**Task instructions:** Restate word for word the lines of the data below, from the first through the one that has "f sl n) := h".

[Start of section]

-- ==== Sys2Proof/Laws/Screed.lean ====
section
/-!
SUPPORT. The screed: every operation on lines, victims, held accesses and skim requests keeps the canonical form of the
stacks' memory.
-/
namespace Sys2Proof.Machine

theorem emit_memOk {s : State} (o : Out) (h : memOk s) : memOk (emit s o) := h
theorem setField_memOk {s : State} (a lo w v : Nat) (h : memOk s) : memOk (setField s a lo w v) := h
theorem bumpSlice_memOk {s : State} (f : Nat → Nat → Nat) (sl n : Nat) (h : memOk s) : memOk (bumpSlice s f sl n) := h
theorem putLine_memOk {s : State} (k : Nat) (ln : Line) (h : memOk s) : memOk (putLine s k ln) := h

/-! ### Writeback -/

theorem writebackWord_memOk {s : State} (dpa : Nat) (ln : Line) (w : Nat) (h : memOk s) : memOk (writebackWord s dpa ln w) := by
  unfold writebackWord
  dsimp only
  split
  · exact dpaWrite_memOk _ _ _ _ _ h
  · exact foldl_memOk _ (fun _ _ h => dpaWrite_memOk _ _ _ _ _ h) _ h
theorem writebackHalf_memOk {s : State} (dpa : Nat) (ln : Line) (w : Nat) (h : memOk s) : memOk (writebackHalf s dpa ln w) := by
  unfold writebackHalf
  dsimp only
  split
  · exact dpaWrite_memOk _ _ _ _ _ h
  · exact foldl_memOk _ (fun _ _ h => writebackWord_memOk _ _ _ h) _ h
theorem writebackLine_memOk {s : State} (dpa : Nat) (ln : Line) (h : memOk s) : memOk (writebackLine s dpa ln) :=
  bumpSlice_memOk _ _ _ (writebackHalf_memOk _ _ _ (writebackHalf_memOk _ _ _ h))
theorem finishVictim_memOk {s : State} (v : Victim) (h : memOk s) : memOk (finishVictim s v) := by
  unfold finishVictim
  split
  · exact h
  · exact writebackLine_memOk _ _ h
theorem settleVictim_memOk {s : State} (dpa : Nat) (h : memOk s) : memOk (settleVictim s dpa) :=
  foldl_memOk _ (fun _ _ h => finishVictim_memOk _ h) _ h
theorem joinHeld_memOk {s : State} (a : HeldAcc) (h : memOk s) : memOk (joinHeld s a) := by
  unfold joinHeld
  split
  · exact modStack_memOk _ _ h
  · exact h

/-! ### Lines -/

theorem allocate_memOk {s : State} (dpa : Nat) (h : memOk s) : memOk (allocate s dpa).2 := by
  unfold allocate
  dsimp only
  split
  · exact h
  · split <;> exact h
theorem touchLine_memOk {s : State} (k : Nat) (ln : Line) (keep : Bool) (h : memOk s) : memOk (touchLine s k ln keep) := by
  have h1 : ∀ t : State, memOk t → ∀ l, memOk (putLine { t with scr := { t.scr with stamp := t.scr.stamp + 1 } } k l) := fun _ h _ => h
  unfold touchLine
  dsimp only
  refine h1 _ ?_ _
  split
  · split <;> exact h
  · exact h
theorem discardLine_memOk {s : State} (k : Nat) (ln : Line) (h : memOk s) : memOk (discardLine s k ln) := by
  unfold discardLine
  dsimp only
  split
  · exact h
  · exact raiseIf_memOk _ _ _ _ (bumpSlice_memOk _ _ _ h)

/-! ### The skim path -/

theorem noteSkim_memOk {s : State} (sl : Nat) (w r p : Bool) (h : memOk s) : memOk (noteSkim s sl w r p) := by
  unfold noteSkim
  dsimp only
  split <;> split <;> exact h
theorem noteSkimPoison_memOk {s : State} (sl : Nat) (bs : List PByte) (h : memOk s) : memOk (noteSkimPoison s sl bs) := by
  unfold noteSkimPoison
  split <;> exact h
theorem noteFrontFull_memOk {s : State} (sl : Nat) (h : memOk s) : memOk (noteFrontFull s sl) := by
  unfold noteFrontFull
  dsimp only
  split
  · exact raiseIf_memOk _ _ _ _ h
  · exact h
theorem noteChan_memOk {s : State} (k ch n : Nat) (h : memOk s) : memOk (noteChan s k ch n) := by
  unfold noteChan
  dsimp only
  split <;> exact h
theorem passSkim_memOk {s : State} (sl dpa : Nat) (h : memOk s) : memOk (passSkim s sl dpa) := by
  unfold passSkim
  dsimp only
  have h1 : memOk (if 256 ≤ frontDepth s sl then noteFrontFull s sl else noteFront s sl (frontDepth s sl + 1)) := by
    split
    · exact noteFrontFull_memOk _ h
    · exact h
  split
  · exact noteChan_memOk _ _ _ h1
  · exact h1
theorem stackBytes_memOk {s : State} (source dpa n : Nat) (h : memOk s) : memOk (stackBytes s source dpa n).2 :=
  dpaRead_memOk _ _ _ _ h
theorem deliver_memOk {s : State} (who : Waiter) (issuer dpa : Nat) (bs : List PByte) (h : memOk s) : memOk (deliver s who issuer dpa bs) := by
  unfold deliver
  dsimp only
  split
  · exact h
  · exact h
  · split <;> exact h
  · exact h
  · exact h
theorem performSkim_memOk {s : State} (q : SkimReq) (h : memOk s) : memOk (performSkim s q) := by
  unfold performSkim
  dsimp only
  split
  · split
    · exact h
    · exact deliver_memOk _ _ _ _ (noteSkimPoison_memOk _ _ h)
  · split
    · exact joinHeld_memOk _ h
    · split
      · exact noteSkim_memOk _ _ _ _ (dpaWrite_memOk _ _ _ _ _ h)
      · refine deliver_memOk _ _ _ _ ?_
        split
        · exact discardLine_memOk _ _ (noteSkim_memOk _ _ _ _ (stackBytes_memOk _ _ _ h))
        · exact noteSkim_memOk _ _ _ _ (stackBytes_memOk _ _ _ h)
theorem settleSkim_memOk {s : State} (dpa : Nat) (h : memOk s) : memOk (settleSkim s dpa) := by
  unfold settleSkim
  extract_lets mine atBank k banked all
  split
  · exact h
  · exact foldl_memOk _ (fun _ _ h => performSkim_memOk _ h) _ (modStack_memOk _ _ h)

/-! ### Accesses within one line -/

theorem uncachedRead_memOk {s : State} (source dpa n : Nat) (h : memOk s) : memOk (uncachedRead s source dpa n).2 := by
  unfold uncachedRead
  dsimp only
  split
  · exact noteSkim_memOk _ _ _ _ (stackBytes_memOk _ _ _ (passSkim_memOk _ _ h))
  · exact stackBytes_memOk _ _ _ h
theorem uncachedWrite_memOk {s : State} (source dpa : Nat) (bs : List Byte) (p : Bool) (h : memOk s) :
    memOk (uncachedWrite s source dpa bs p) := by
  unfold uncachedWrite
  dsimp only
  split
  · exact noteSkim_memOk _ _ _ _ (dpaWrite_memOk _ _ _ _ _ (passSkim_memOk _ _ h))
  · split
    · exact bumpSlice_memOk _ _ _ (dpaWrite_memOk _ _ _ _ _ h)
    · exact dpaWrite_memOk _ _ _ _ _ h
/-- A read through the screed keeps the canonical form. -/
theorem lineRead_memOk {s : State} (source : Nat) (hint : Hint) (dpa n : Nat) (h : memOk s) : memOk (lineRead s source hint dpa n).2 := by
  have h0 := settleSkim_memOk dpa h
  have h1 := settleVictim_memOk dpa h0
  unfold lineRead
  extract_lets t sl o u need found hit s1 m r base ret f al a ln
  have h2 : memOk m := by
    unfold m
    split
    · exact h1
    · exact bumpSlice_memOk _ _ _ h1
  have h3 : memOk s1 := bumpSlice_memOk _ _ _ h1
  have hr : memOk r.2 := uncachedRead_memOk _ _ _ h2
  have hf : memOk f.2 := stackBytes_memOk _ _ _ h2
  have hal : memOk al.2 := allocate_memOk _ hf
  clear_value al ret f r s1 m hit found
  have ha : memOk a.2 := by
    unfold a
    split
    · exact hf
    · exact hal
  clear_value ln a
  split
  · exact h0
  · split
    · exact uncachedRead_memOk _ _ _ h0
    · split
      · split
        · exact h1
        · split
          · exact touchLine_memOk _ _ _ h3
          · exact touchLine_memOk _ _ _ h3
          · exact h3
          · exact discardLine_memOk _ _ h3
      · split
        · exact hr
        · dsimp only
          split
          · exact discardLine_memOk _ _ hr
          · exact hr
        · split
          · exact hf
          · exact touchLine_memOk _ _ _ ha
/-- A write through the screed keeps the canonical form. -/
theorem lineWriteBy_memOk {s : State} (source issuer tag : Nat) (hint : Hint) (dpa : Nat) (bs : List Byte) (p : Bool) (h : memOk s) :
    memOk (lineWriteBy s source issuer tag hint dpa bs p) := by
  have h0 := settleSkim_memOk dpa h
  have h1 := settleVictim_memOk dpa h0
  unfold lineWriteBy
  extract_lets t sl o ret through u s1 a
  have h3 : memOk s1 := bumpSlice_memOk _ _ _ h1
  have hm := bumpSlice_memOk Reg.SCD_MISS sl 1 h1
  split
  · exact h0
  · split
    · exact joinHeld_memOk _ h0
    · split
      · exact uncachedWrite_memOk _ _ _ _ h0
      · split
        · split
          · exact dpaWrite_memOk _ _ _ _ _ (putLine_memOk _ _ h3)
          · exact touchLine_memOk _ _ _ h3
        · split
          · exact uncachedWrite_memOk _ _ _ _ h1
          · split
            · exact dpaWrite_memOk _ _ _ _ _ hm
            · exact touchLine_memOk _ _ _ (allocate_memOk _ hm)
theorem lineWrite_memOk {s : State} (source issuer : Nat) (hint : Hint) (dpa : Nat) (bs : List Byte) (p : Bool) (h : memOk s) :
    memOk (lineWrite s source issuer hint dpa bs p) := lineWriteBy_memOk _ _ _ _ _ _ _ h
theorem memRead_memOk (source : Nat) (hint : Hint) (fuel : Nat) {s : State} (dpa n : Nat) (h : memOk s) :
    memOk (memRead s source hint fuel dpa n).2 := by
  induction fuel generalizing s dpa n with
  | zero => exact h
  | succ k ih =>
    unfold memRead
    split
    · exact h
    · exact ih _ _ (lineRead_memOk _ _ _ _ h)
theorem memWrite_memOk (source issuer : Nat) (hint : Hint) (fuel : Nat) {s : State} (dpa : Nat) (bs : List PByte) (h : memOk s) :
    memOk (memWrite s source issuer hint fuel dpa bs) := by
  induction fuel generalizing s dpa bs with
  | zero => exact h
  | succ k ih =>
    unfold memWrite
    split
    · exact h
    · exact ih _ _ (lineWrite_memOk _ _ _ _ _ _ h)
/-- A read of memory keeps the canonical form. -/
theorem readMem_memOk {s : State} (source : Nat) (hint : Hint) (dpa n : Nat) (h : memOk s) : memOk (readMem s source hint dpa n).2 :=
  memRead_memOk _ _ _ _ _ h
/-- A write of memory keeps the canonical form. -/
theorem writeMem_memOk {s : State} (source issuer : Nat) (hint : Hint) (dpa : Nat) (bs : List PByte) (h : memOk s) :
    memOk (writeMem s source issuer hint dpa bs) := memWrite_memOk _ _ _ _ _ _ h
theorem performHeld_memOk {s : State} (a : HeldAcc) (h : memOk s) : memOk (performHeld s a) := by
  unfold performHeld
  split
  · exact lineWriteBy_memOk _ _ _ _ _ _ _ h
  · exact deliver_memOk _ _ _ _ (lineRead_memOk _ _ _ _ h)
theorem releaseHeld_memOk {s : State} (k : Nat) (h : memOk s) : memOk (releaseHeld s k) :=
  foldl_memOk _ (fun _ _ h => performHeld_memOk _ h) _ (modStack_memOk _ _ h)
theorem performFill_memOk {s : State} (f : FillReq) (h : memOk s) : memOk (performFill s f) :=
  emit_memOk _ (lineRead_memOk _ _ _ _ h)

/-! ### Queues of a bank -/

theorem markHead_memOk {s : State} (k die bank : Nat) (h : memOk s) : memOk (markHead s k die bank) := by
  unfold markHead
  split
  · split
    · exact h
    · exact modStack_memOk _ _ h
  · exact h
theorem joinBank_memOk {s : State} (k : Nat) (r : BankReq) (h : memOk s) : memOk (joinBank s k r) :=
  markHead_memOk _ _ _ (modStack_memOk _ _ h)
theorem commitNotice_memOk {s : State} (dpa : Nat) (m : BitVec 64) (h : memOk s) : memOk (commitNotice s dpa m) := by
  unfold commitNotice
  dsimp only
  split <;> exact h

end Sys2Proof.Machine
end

[End of section]

**Answer to this problem:**
-- ==== Sys2Proof/Laws/Screed.lean ====
section
/-!
SUPPORT. The screed: every operation on lines, victims, held accesses and skim requests keeps the canonical form of the
stacks' memory.
-/
namespace Sys2Proof.Machine

theorem emit_memOk {s : State} (o : Out) (h : memOk s) : memOk (emit s o) := h
theorem setField_memOk {s : State} (a lo w v : Nat) (h : memOk s) : memOk (setField s a lo w v) := h
theorem bumpSlice_memOk {s : State} (f : Nat → Nat → Nat) (sl n : Nat) (h : memOk s) : memOk (bumpSlice s f sl n) := h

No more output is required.